───── Given data ─────

@[simp] theorem wr_pending (s : State) (o v : Nat) : (wr s o v).pending = s.pending := rfl
@[simp] theorem wr_free (s : State) (o v : Nat) : (wr s o v).free = s.free := rfl
@[simp] theorem wr_cyc (s : State) (o v : Nat) : (wr s o v).cyc = s.cyc := rfl
@[simp] theorem wr_order (s : State) (o v : Nat) : (wr s o v).order = s.order := rfl
@[simp] theorem wr_shadow (s : State) (o v : Nat) : (wr s o v).shadow = s.shadow := rfl
@[simp] theorem wr_staging (s : State) (o v : Nat) : (wr s o v).staging = s.staging := rfl
@[simp] theorem wr_posted (s : State) (o v : Nat) : (wr s o v).posted = s.posted := rfl
@[simp] theorem wr_mem (s : State) (o v : Nat) : (wr s o v).mem = s.mem := rfl
@[simp] theorem wr_time (s : State) (o v : Nat) : (wr s o v).time = s.time := rfl
@[simp] theorem wr_seal (s : State) (o v : Nat) : (wr s o v).seal_ = s.seal_ := rfl
@[simp] theorem wr_fcol (s : State) (o v : Nat) : (wr s o v).fcol = s.fcol := rfl
@[simp] theorem wr_snap (s : State) (o v : Nat) : (wr s o v).snap = s.snap := rfl
@[simp] theorem wr_scs (s : State) (o v : Nat) : (wr s o v).scs = s.scs := rfl
@[simp] theorem wr_fods (s : State) (o v : Nat) : (wr s o v).fods = s.fods := rfl
@[simp] theorem wr_refs (s : State) (o v : Nat) : (wr s o v).refs = s.refs := rfl
@[simp] theorem wr_dps (s : State) (o v : Nat) : (wr s o v).dps = s.dps := rfl
@[simp] theorem wr_scr (s : State) (o v : Nat) : (wr s o v).scr = s.scr := rfl
@[simp] theorem wr_lanes (s : State) (o v : Nat) : (wr s o v).lanes = s.lanes := rfl
@[simp] theorem wr_ports (s : State) (o v : Nat) : (wr s o v).ports = s.ports := rfl
@[simp] theorem wr_ingress (s : State) (o v : Nat) : (wr s o v).ingress = s.ingress := rfl
@[simp] theorem wr_gone (s : State) (o v : Nat) : (wr s o v).gone = s.gone := rfl
@[simp] theorem wr_rings (s : State) (o v : Nat) : (wr s o v).rings = s.rings := rfl
@[simp] theorem wr_corrPause (s : State) (o v : Nat) : (wr s o v).corrPause = s.corrPause := rfl
@[simp] theorem wr_tdcFail (s : State) (o v : Nat) : (wr s o v).tdcFail = s.tdcFail := rfl
@[simp] theorem wr_groups (s : State) (o v : Nat) : (wr s o v).groups = s.groups := rfl
@[simp] theorem wr_coreAwake (s : State) (o v : Nat) : (wr s o v).coreAwake = s.coreAwake := rfl
@[simp] theorem wr_standby (s : State) (o v : Nat) : (wr s o v).standby = s.standby := rfl
@[simp] theorem wr_mateReady (s : State) (o v : Nat) : (wr s o v).mateReady = s.mateReady := rfl
@[simp] theorem wr_mate (s : State) (o v : Nat) : (wr s o v).mate = s.mate := rfl
@[simp] theorem wr_nvs (s : State) (o v : Nat) : (wr s o v).nvs = s.nvs := rfl
@[simp] theorem wr_cal (s : State) (o v : Nat) : (wr s o v).cal = s.cal := rfl
@[simp] theorem wr_cmd (s : State) (o v : Nat) : (wr s o v).cmd = s.cmd := rfl
@[simp] theorem wr_dmas (s : State) (o v : Nat) : (wr s o v).dmas = s.dmas := rfl
@[simp] theorem wr_dmaLast (s : State) (o v : Nat) : (wr s o v).dmaLast = s.dmaLast := rfl
@[simp] theorem wr_seqs (s : State) (o v : Nat) : (wr s o v).seqs = s.seqs := rfl
@[simp] theorem wr_pwr (s : State) (o v : Nat) : (wr s o v).pwr = s.pwr := rfl
@[simp] theorem wr_smb (s : State) (o v : Nat) : (wr s o v).smb = s.smb := rfl
@[simp] theorem wr_pcieUp (s : State) (o v : Nat) : (wr s o v).pcieUp = s.pcieUp := rfl
@[simp] theorem wr_msix (s : State) (o v : Nat) : (wr s o v).msix = s.msix := rfl
@[simp] theorem wr_pba (s : State) (o v : Nat) : (wr s o v).pba = s.pba := rfl
@[simp] theorem wr_nvsLoaded (s : State) (o v : Nat) : (wr s o v).nvsLoaded = s.nvsLoaded := rfl
@[simp] theorem wr_out (s : State) (o v : Nat) : (wr s o v).out = s.out := rfl
@[simp] theorem sc_wr (s : State) (o v : Nat) (k : Nat) : sc (wr s o v) k = sc s k := rfl
@[simp] theorem fod_wr (s : State) (o v : Nat) (k : Nat) : fod (wr s o v) k = fod s k := rfl
@[simp] theorem ref_wr (s : State) (o v : Nat) (k : Nat) : ref (wr s o v) k = ref s k := rfl
@[simp] theorem dp_wr (s : State) (o v : Nat) (k : Nat) : dp (wr s o v) k = dp s k := rfl
@[simp] theorem lane_wr (s : State) (o v : Nat) (k : Nat) : lane (wr s o v) k = lane s k := rfl
@[simp] theorem port_wr (s : State) (o v : Nat) (k : Nat) : port (wr s o v) k = port s k := rfl
@[simp] theorem ring_wr (s : State) (o v : Nat) (k : Nat) : ring (wr s o v) k = ring s k := rfl
@[simp] theorem dma_wr (s : State) (o v : Nat) (k : Nat) : dma (wr s o v) k = dma s k := rfl
@[simp] theorem seqc_wr (s : State) (o v : Nat) (k : Nat) : seqc (wr s o v) k = seqc s k := rfl

@[simp] theorem emit_pending (s : State) (o : Out) : (emit s o).pending = s.pending := rfl
@[simp] theorem emit_free (s : State) (o : Out) : (emit s o).free = s.free := rfl
@[simp] theorem emit_cyc (s : State) (o : Out) : (emit s o).cyc = s.cyc := rfl
@[simp] theorem emit_order (s : State) (o : Out) : (emit s o).order = s.order := rfl
@[simp] theorem emit_regs (s : State) (o : Out) : (emit s o).regs = s.regs := rfl
@[simp] theorem emit_shadow (s : State) (o : Out) : (emit s o).shadow = s.shadow := rfl
@[simp] theorem emit_staging (s : State) (o : Out) : (emit s o).staging = s.staging := rfl
@[simp] theorem emit_posted (s : State) (o : Out) : (emit s o).posted = s.posted := rfl
@[simp] theorem emit_mem (s : State) (o : Out) : (emit s o).mem = s.mem := rfl
@[simp] theorem emit_time (s : State) (o : Out) : (emit s o).time = s.time := rfl
@[simp] theorem emit_seal (s : State) (o : Out) : (emit s o).seal_ = s.seal_ := rfl
@[simp] theorem emit_fcol (s : State) (o : Out) : (emit s o).fcol = s.fcol := rfl
@[simp] theorem emit_snap (s : State) (o : Out) : (emit s o).snap = s.snap := rfl
@[simp] theorem emit_scs (s : State) (o : Out) : (emit s o).scs = s.scs := rfl
@[simp] theorem emit_fods (s : State) (o : Out) : (emit s o).fods = s.fods := rfl
@[simp] theorem emit_refs (s : State) (o : Out) : (emit s o).refs = s.refs := rfl
@[simp] theorem emit_dps (s : State) (o : Out) : (emit s o).dps = s.dps := rfl
@[simp] theorem emit_scr (s : State) (o : Out) : (emit s o).scr = s.scr := rfl
@[simp] theorem emit_lanes (s : State) (o : Out) : (emit s o).lanes = s.lanes := rfl
@[simp] theorem emit_ports (s : State) (o : Out) : (emit s o).ports = s.ports := rfl
@[simp] theorem emit_ingress (s : State) (o : Out) : (emit s o).ingress = s.ingress := rfl
@[simp] theorem emit_gone (s : State) (o : Out) : (emit s o).gone = s.gone := rfl
@[simp] theorem emit_rings (s : State) (o : Out) : (emit s o).rings = s.rings := rfl
@[simp] theorem emit_corrPause (s : State) (o : Out) : (emit s o).corrPause = s.corrPause := rfl
@[simp] theorem emit_tdcFail (s : State) (o : Out) : (emit s o).tdcFail = s.tdcFail := rfl
@[simp] theorem emit_groups (s : State) (o : Out) : (emit s o).groups = s.groups := rfl
@[simp] theorem emit_coreAwake (s : State) (o : Out) : (emit s o).coreAwake = s.coreAwake := rfl
@[simp] theorem emit_standby (s : State) (o : Out) : (emit s o).standby = s.standby := rfl
@[simp] theorem emit_mateReady (s : State) (o : Out) : (emit s o).mateReady = s.mateReady := rfl
@[simp] theorem emit_mate (s : State) (o : Out) : (emit s o).mate = s.mate := rfl
@[simp] theorem emit_nvs (s : State) (o : Out) : (emit s o).nvs = s.nvs := rfl
@[simp] theorem emit_cal (s : State) (o : Out) : (emit s o).cal = s.cal := rfl
@[simp] theorem emit_cmd (s : State) (o : Out) : (emit s o).cmd = s.cmd := rfl
@[simp] theorem emit_dmas (s : State) (o : Out) : (emit s o).dmas = s.dmas := rfl
@[simp] theorem emit_dmaLast (s : State) (o : Out) : (emit s o).dmaLast = s.dmaLast := rfl
@[simp] theorem emit_seqs (s : State) (o : Out) : (emit s o).seqs = s.seqs := rfl
@[simp] theorem emit_pwr (s : State) (o : Out) : (emit s o).pwr = s.pwr := rfl
@[simp] theorem emit_smb (s : State) (o : Out) : (emit s o).smb = s.smb := rfl
@[simp] theorem emit_pcieUp (s : State) (o : Out) : (emit s o).pcieUp = s.pcieUp := rfl
@[simp] theorem emit_msix (s : State) (o : Out) : (emit s o).msix = s.msix := rfl
@[simp] theorem emit_pba (s : State) (o : Out) : (emit s o).pba = s.pba := rfl
@[simp] theorem emit_nvsLoaded (s : State) (o : Out) : (emit s o).nvsLoaded = s.nvsLoaded := rfl
@[simp] theorem sc_emit (s : State) (o : Out) (k : Nat) : sc (emit s o) k = sc s k := rfl
@[simp] theorem fod_emit (s : State) (o : Out) (k : Nat) : fod (emit s o) k = fod s k := rfl
@[simp] theorem ref_emit (s : State) (o : Out) (k : Nat) : ref (emit s o) k = ref s k := rfl
@[simp] theorem dp_emit (s : State) (o : Out) (k : Nat) : dp (emit s o) k = dp s k := rfl
@[simp] theorem lane_emit (s : State) (o : Out) (k : Nat) : lane (emit s o) k = lane s k := rfl
@[simp] theorem port_emit (s : State) (o : Out) (k : Nat) : port (emit s o) k = port s k := rfl
@[simp] theorem ring_emit (s : State) (o : Out) (k : Nat) : ring (emit s o) k = ring s k := rfl
@[simp] theorem dma_emit (s : State) (o : Out) (k : Nat) : dma (emit s o) k = dma s k := rfl
@[simp] theorem seqc_emit (s : State) (o : Out) (k : Nat) : seqc (emit s o) k = seqc s k := rfl
@[simp] theorem rd_emit (s : State) (o : Out) (k : Nat) : rd (emit s o) k = rd s k := rfl
@[simp] theorem rn_emit (s : State) (o : Out) (k : Nat) : rn (emit s o) k = rn s k := rfl
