-- ==== Sys2Proof/Laws/MemOps.lean ====
section
/-!
SUPPORT. Memory keeps its canonical form, operation by operation; the operations that FrameSeq shows to leave memory are not
listed again.
-/
set_option linter.all false
set_option linter.unusedTactic false
set_option linter.unreachableTactic false
namespace Sys2Proof.Machine

open Sys2Proof

theorem ringVoid_memOk (s : State) (a1 : ℕ) (a2 : ℕ) :
    MemOk s (ringVoid s a1 a2) := by
  delta ringVoid
  repeat' (first
    | with_reducible exact MemOk.refl _
    | with_reducible assumption
    | ((with_reducible apply MemOk.ofSame ?_ (setRing_same _ _ _) ?_); on_goal 1 => rfl)
    | with_reducible apply MemOk.step (setMb_memOk _ _ _) ?_
    | (extract_lets +onlyGivenNames x; (with_reducible apply MemOk.cut x ?_ ?_); (on_goal 1 => (unfold x; clear x)); (on_goal 2 => (intro hx; clear_value x)))
    | (extract_lets +onlyGivenNames x; clear_value x)
    | (extract_lets +onlyGivenNames x; unfold x; clear x)
    | split)

theorem voidPair_memOk (s : State) (a1 : ℕ) (a2 : Bool) :
    MemOk s (voidPair s a1 a2) := by
  delta voidPair
  repeat' (first
    | with_reducible exact MemOk.refl _
    | with_reducible assumption
    | with_reducible apply MemOk.step (ringVoid_memOk _ _ _) ?_
    | with_reducible apply MemOk.upto ?_ ?_
    | (extract_lets +onlyGivenNames x; (with_reducible apply MemOk.cut x ?_ ?_); (on_goal 1 => (unfold x; clear x)); (on_goal 2 => (intro hx; clear_value x)))
    | (extract_lets +onlyGivenNames x; clear_value x)
    | (extract_lets +onlyGivenNames x; unfold x; clear x)
    | intro _
    | split)

theorem ringPresent_memOk (s : State) (a1 : ℕ) (a2 : ℕ) (a3 : ℕ → ℕ → ℕ → List Byte) :
    MemOk s (ringPresent s a1 a2 a3).1 := by
  delta ringPresent
  repeat' (first
    | with_reducible exact MemOk.refl _
    | with_reducible assumption
    | with_reducible apply MemOk.step (setMbs_memOk _ _ _) ?_
    | ((with_reducible apply MemOk.ofSame ?_ (orBits_same _ _ _) ?_); on_goal 1 => rfl)
    | ((with_reducible apply MemOk.ofSame ?_ (setRing_same _ _ _) ?_); on_goal 1 => rfl)
    | ((with_reducible apply MemOk.ofSame ?_ (ringOver_same _ _) ?_); on_goal 1 => rfl)
    | (extract_lets +onlyGivenNames x; (with_reducible apply MemOk.cut x ?_ ?_); (on_goal 1 => (unfold x; clear x)); (on_goal 2 => (intro hx; clear_value x)))
    | (extract_lets +onlyGivenNames x; clear_value x)
    | (extract_lets +onlyGivenNames x; unfold x; clear x)
    | split)

theorem presentDelivery_memOk (s : State) (a1 : Owed) :
    MemOk s (presentDelivery s a1) := by
  delta presentDelivery
  repeat' (first
    | with_reducible exact MemOk.refl _
    | with_reducible assumption
    | with_reducible apply MemOk.step (ringPresent_memOk _ _ _ _) ?_
    | (extract_lets +onlyGivenNames x; (with_reducible apply MemOk.cut x ?_ ?_); (on_goal 1 => (unfold x; clear x)); (on_goal 2 => (intro hx; clear_value x)))
    | (extract_lets +onlyGivenNames x; (with_reducible apply MemOk.cut x.1 ?_ ?_); (on_goal 1 => (unfold x; clear x)); (on_goal 2 => (intro hx; clear_value x)))
    | (extract_lets +onlyGivenNames x; clear_value x)
    | (extract_lets +onlyGivenNames x; unfold x; clear x)
    | with_reducible refine MemOk.ofFst (by assumption) ?_
    | split)

theorem owedRun_memOk (s : State) :
    MemOk s (owedRun s) := by
  delta owedRun
  repeat' (first
    | with_reducible exact MemOk.refl _
    | with_reducible assumption
    | with_reducible apply MemOk.step (presentDelivery_memOk _ _) ?_
    | with_reducible apply MemOk.foldl ?_ ?_
    | (extract_lets +onlyGivenNames x; (with_reducible apply MemOk.cut x ?_ ?_); (on_goal 1 => (unfold x; clear x)); (on_goal 2 => (intro hx; clear_value x)))
    | (extract_lets +onlyGivenNames x; clear_value x)
    | (extract_lets +onlyGivenNames x; unfold x; clear x)
    | intro _
    | split
    | with_reducible apply MemOk.put_owed ?_)

theorem retire_memOk (s : State) (a1 : Ing) (a2 : ℕ) :
    MemOk s (retire s a1 a2) := by
  delta retire
  repeat' (first
    | with_reducible exact MemOk.refl _
    | with_reducible assumption
    | with_reducible apply MemOk.step (owedRun_memOk _) ?_
    | (extract_lets +onlyGivenNames x; (with_reducible apply MemOk.cut x ?_ ?_); (on_goal 1 => (unfold x; clear x)); (on_goal 2 => (intro hx; clear_value x)))
    | (extract_lets +onlyGivenNames x; clear_value x)
    | (extract_lets +onlyGivenNames x; unfold x; clear x)
    | split
    | with_reducible apply MemOk.put_ingress_owed ?_)

theorem pairIng_memOk (s : State) (a1 : Ing) (a2 : EventMsg) (a3 : ℕ) :
    MemOk s (pairIng s a1 a2 a3) := by
  delta pairIng
  repeat' (first
    | with_reducible exact MemOk.refl _
    | with_reducible assumption
    | ((with_reducible apply MemOk.ofSame ?_ (setIng_same _ _) ?_); on_goal 1 => rfl)
    | with_reducible apply MemOk.step (retire_memOk _ _ _) ?_
    | (extract_lets +onlyGivenNames x; (with_reducible apply MemOk.cut x ?_ ?_); (on_goal 1 => (unfold x; clear x)); (on_goal 2 => (intro hx; clear_value x)))
    | (extract_lets +onlyGivenNames x; clear_value x)
    | (extract_lets +onlyGivenNames x; unfold x; clear x)
    | split)

theorem pairWaiting_memOk (s : State) (a1 : Ing) :
    MemOk s (pairWaiting s a1) := by
  delta pairWaiting
  repeat' (first
    | with_reducible exact MemOk.refl _
    | with_reducible assumption
    | ((with_reducible apply MemOk.ofSame ?_ (setCorr_same _ _ _ _) ?_); on_goal 1 => rfl)
    | with_reducible apply MemOk.step (pairIng_memOk _ _ _ _) ?_
    | with_reducible apply MemOk.foldl ?_ ?_
    | (extract_lets +onlyGivenNames x; (with_reducible apply MemOk.cut x ?_ ?_); (on_goal 1 => (unfold x; clear x)); (on_goal 2 => (intro hx; clear_value x)))
    | (extract_lets +onlyGivenNames x; clear_value x)
    | (extract_lets +onlyGivenNames x; unfold x; clear x)
    | intro _
    | split)

theorem holdIng_memOk (s : State) (a1 : Ing) :
    MemOk s (holdIng s a1) := by
  delta holdIng
  repeat' (first
    | with_reducible exact MemOk.refl _
    | with_reducible assumption
    | ((with_reducible apply MemOk.ofSame ?_ (orBits_same _ _ _) ?_); on_goal 1 => rfl)
    | ((with_reducible apply MemOk.ofSame ?_ (setCorr_same _ _ _ _) ?_); on_goal 1 => rfl)
    | ((with_reducible apply MemOk.ofSame ?_ (keepGone_same _ _ _ _ _) ?_); on_goal 1 => rfl)
    | with_reducible apply MemOk.step (pairWaiting_memOk _ _) ?_
    | with_reducible apply MemOk.foldl ?_ ?_
    | (extract_lets +onlyGivenNames x; (with_reducible apply MemOk.cut x ?_ ?_); (on_goal 1 => (unfold x; clear x)); (on_goal 2 => (intro hx; clear_value x)))
    | (extract_lets +onlyGivenNames x; clear_value x)
    | (extract_lets +onlyGivenNames x; unfold x; clear x)
    | intro _
    | split
    | with_reducible apply MemOk.put_gone ?_
    | with_reducible apply MemOk.put_early ?_
    | with_reducible apply MemOk.put_ingress ?_)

─────

### Aim of the exercise
Where a line in the entries holds "pcieUp", copy that line.

### Solution below
@[simp] theorem wr_pcieUp (s : State) (o v : Nat) : (wr s o v).pcieUp = s.pcieUp := rfl
@[simp] theorem emit_pcieUp (s : State) (o : Out) : (emit s o).pcieUp = s.pcieUp := rfl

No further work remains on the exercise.